De plus, ce traitement est contraignant en raison de sa voie d’administration, surtout pour les plus âgés, qui doivent se faire eux-mêmes les injections quotidiennement. Un traitement oral par AOD, apparait donc séduisant, mais leur intérêt dans la prise en charge de la MTEV chez les patients atteints de cancer n'a pas été clairement démontré.

Mené par le Dr Gary Raskob (University of Oklahoma Health Sciences Center, Oklahoma City, Etats-Unis) et ses collègues, l’essai multicentrique international Hokusai VTE Cancer a inclus un total de 1 050 patients atteints de cancer et présentant une maladie thromboembolique veineuse. Plus de la moitié (53%) avaient un cancer métastatique.

Lors de l’inclusion, 63% des patients étaient atteints d’une embolie pulmonaire avec ou sans thrombose veineuse profonde. Les autres avaient une thrombose veineuse profonde isolée. Dans la majorité des cas (67%), la MTEV était symptomatique.

Ils ont été randomisés pour recevoir, soit une dose quotidienne par voie orale de 60 mg d’edoxaban (ou 30 mg en cas de clairance de la créatinine de 30 à 50 mL/min ou un poids <60 kg), soit une injection quotidienne en sous-cutané de daltéparine, à raison de 200 UI/kg pendant un mois, puis 150 UI/kg (traitement standard).

 
L’edoxaban par voie orale est similaire à la daltéparine en sous-cutanée dans le traitement et la prévention d’une VTE associée au cancer. Dr Gary Raskob
 

6,5% de récidive de MTVE

L’objectif était de comparer les deux régimes thérapeutiques pour un traitement de 6 à 12 mois. Le critère d’évaluation primaire est un critère composite d’efficacité et de sécurité défini par l’apparition d’une récidive de MTVE ou d’un saignement majeur.

A un an, le critère primaire a été observé pour 12,8% (n=67) des patients sous edoxaban, contre 13,5% (n=71) dans le groupe sous daltéparine. La différence n’est pas significative.

En considérant seulement la récidive de MTVE, elle a concerné 6,5% (n=34) des patients ayant reçu l’AOD, contre 10,3% (n=54) sous traitement standard par daltéparine. La thrombose veineuse profonde était alors presque deux fois moins fréquente (respectivement 13 contre 30 patients concernés) avec l’edoxaban.

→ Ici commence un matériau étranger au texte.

-- ==== Sys2Proof/Config.lean ====
section
/-! DEFINITION. What one 5120 is built and configured with, the values its manual leaves open (constants without a body), and the data that the events of the outside world carry. -/

namespace Sys2Proof

namespace Config

/-- Free byte: the contents of crown bytes the manual calls unspecified (11 R347) or whose layout it does not give
(save areas, R351, R356). Arguments: which time the bytes became unspecified, and the address. Log 9. -/
opaque freeByte : Nat → Nat → Byte
/-- Free choice between the old and the new value of a 32-byte unit of a stopped transfer (09 R277, R282). Log 10. -/
opaque freeChoice : Nat → Nat → Bool
/-- Free outcome of a read of a granule with three or more wrong bits (12 R413): 0 found uncorrectable, 1 found
correct, otherwise corrected to the bits `freeByte` gives. Log 10. -/
opaque freeError : Nat → Nat → BitVec 2
/-- Estimate of the power controller's model: how many throttle actions a cap needs (12 R396). Log 11. -/
opaque throttleModel : Nat → Nat
/-- What the header of an image holds: the digest of its body, the bytes before the digest (magic value, version and length), the
signature, and the body after the header (12 R404); the manual gives no layout. Log 11. -/
opaque imageHeader : List Byte → List Byte × List Byte × List Byte × List Byte
/-- The public keys that a signature may be of: the root key of mask ROM, and those that certificates in flash chain to it (12 R404).
Log 11. -/
opaque signingKeys : List (List Byte)
/-- The retention pattern of the sixteen rows that no instruction reaches, in the spare towers of board 0, as a boot reads it (12 R405).
Log 11. -/
opaque sparePattern : Nat → List Byte
/-- The pattern corrected with the helper data of flash (12 R405); the manual gives no code. Log 11. -/
opaque correctedPattern : List Byte → List Byte → List Byte
/-- The layout of a context's 64 KiB image of its pre-emption save area (11 R351, 12 R399), which the manual does not give: the image that a
power failure makes, by its number, and a place in it. Log 9. -/
opaque contextImage : Nat → Nat → Byte
/-- What a verified configuration image of given bytes holds for a physical core: the physical tower of each logical tower
(01 R26, 12 R403); the manual gives no layout of the image. Log 11. -/
opaque imageRemap : List Byte → Nat → Vector (BitVec 5) 16
/-- The logical core map that a configuration image gives, if it gives one: the physical core of each logical number (01 R33); without
one the cores that `imageCores` names count in increasing order. Log 11. -/
opaque imageMap : List Byte → Option (List Nat)
/-- The physical cores that the map of a configuration image contains, in any order. Log 11. -/
opaque imageCores : List Byte → List Nat
/-- The staging size of a board in units of 4 MiB in a configuration image (08 R234). Log 11. -/
opaque imageStaging : List Byte → Nat → Nat
/-- The scan signature of a core in a configuration image, if it has one (12 R409). Log 11. -/
opaque imageSignature : List Byte → Nat → Option DWord
/-- The signature that the logic self-test of a core gives in a cycle (12 R409). Log 11. -/
opaque scanSignature : Nat → Nat → DWord
/-- Whether the access-control table of another package's stacks admits this package at an address (09 R278). Log 10. -/
opaque remoteAdmits : Nat → Nat → Bool
/-- Whether a board cache of another package holds a line dirty, by its global address over 64 (09 R278). Log 10. -/
opaque remoteDirty : Nat → Bool
/-- Row errors that a lowered sense margin shows (12 R412): row address, cycle. Log 10. -/
opaque marginError : Nat → Nat → Bool

/-- The error term of TwoSum where FP32 does not hold it exactly (03 R96, directed modes): rounding mode and operands.
Log 29. -/
opaque sumError : Nat → Nat → Nat → BitVec 32

/-- Number of boards, cores of a board, cores of the package (01 R14, R18). -/
def cores : Nat := 512
/-- Capacity of one board's HBM in bytes, 192 GB (01 R16, 00 R5). -/
def hbmBytes : Nat := 192 * 10 ^ 9
/-- Retention bound up to 105 °C, in units of 1024 cycles (09 R295). -/
def retention : Nat := 0x29B927
/-- Retention bound above 105 °C (09 R295). -/
def retentionHot : Nat := 0x14DC93
/-- Length of the strike window in cycles (12 R384). -/
def strikeHold : Nat := 32
/-- Cycles from the event that aborts a self-test to its stop: 12 R410 allows 70, and the run of 14 R437 takes 4 (DESIGN CHOICE, log 6). -/
def scanStop : Nat := 4
/-- Images in board flash, in the order of their verification (12 R403): 0 the controller's own firmware, 1 hub firmware, 2 to 17 the stack
controllers', and this one, the configuration image. -/
def configImage : BitVec 5 := 18
/-- Package number of this package in its domain (09 R272); log 3. -/
def packageNo : Nat := 0

end Config

/-- Fields of a strip record of a crown plan (02 R67). -/
structure StripRec where
  index : BitVec 4
  format : BitVec 8
  deriving DecidableEq, Repr

/-- What the runtime registers of an executable (02 R65-R70; 11 R337; 12 R376): the ELF values the loader tests,
the text it loads, its crown plan, its patterns and its trap base. -/
structure Exe where
  elfClass : BitVec 8
  elfData : BitVec 8
  elfType : BitVec 16
  machine : BitVec 16
  eflags : BitVec 32
  base : DWord
  bundles : Nat
  tbase : DWord
  strips : List StripRec
  patterns : List (BitVec 6 × BitVec 1024)
  deriving DecidableEq, Repr

/-- A write of the runtime to the hub's configuration (12 Table 12-14, 11 R338, R353, R355, 09 R266, 08 R231). -/
inductive HubWrite where
  | objectTable (base : DWord) (entries : Nat)
  | strandTable (base : DWord)
  | strandEntry (strand : BitVec 16) (base : DWord) (lcap : BitVec 5)
  | errorStrand (strand : BitVec 16)
  | clasp (number : BitVec 20) (size : BitVec 10) (sync : Bool) (packages : List Nat) (fallback : Option DWord)
  | fallbackPool (objects : List DWord)
  | waitPool (base : DWord) (records : Nat)
  | hostLatency (cycles : Nat)
  | telemetry (base : DWord)
  | routeHops (package : BitVec 8) (hops : Nat)
  | accessControl (package : BitVec 8) (lo hi : Nat)
  | strandVector (vector : BitVec 6) (strand : BitVec 16) (retired : Nat)
  deriving DecidableEq, Repr

/-- One member's contribution to a `reduce` round (09 R293). -/
structure Contribution where
  package : Nat
  rank : Nat
  values : List Word
  deriving DecidableEq, Repr

/-- What a transfer of another core writes here when it completes: pieces at cell addresses, the granules that it poisons, the 4 KiB granules
that it sets full and empty, and the barrier object on which it arrives (09 R272-R275, R288, R290). -/
structure Incoming where
  pieces : List (Nat × List Byte)
  poison : List Nat
  full : List Nat
  empty : List Nat
  arrival : Option Nat
  deriving DecidableEq, Repr

/-- What an event acts on: the operation of an engine by its number, or what the outside world supplies. -/
inductive Payload where
  | none
  | op (id : Nat)
  | slot (k : BitVec 2)
  | region (board : BitVec 3) (region : BitVec 4)
  | tail (strand : BitVec 16) (value : DWord)
  | hub (write : HubWrite)
  | exe (exe : Exe)
  | group (tower : Nat) (group : BitVec 7)
  /-- a tower of another core -/
  | far (core tower : Nat)
  /-- a copy, refill or shift of another core -/
  | incoming (x : Incoming)
  /-- what a particle does to memory: stored bits inverted, by bit address, and granules whose next read errs -/
  | upset (bits reads : List Nat)
  | reduce (clasp : BitVec 20) (others : List Contribution)
  | barrier (clasp : BitVec 20) (arrivals : List Nat)
  | package (number : BitVec 8)
  | page (page : Nat) (present : Bool)
  | access (package : Nat) (addr : DWord) (len : Nat) (data : Option (List Byte))
  | sample (unit : BitVec 2) (value : DWord)
  | value (v : DWord)
  | pins (p : BitVec 3)
  | milliwatts (n : Nat)
  | readings (r : List (Nat × Int))
  | flag (b : Bool)
  | bytes (b : List Byte)
  | scrub (stack : BitVec 4) (corr uncorr repairs : Nat) (bad : List Nat)
  | image (image : BitVec 5) (copyB : Bool) (bytes : List Byte)
  deriving DecidableEq, Repr

end Sys2Proof
end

A l’inverse, le taux d’épisodes hémorragiques majeurs étaient deux fois plus élevés sous edoxaban, pour atteindre 6,3% (n=33) des patients traités, contre 3,2% (n=17) chez ceux sous daltéparine. Les hémorragies sont plus souvent intestinales avec l’AOD (17 contre 3), tandis que la daltéparine est associée à un peu plus d’hémorragies intracrâniennes (4 contre 2).

Davantage d’hémorragies majeures

Toutefois, même si les saignements cliniquement significatifs apparaissent plus fréquents sous AOD, le nombre d'hémorragies graves de grade 3 et 4 reste similaire, puisqu’elles sont survenues chez 12 patients dans chacun des groupes.

« Il y avait un taux plus faible de récidive de MTVE sous edoxaban, mais ce bénéfice a été contrebalancé par une hausse du risque d’hémorragie majeure. Celles-ci restent toutefois moins graves avec l’AOD », a commenté le Dr Raskob.

En terme d’efficacité et de sécurité, « l’edoxaban par voie orale est similaire à la daltéparine en sous-cutanée dans le traitement et la prévention d’une VTE associée au cancer » , a-t-il conclu.

En plus de la prévention des AVC et de l’embolisme systémique chez les patients en fibrillation articulaire non valvulaire, l’edoxaban est le quatrième AOD disponible dans le traitement et la prévention des thromboses veineuses profondes et des embolies pulmonaires.

L’étude a été financée par le laboratoire Dalichi Sankyo.

Le Dr Raskob a déclaré des liens d’intérêt avec BMS, Eli Lilly, Janssen, Johnson & Johnson, Pfizer, Portola:, Boehringer-Ingelheim, Bayer Healthcare et Daiichi Sankyo.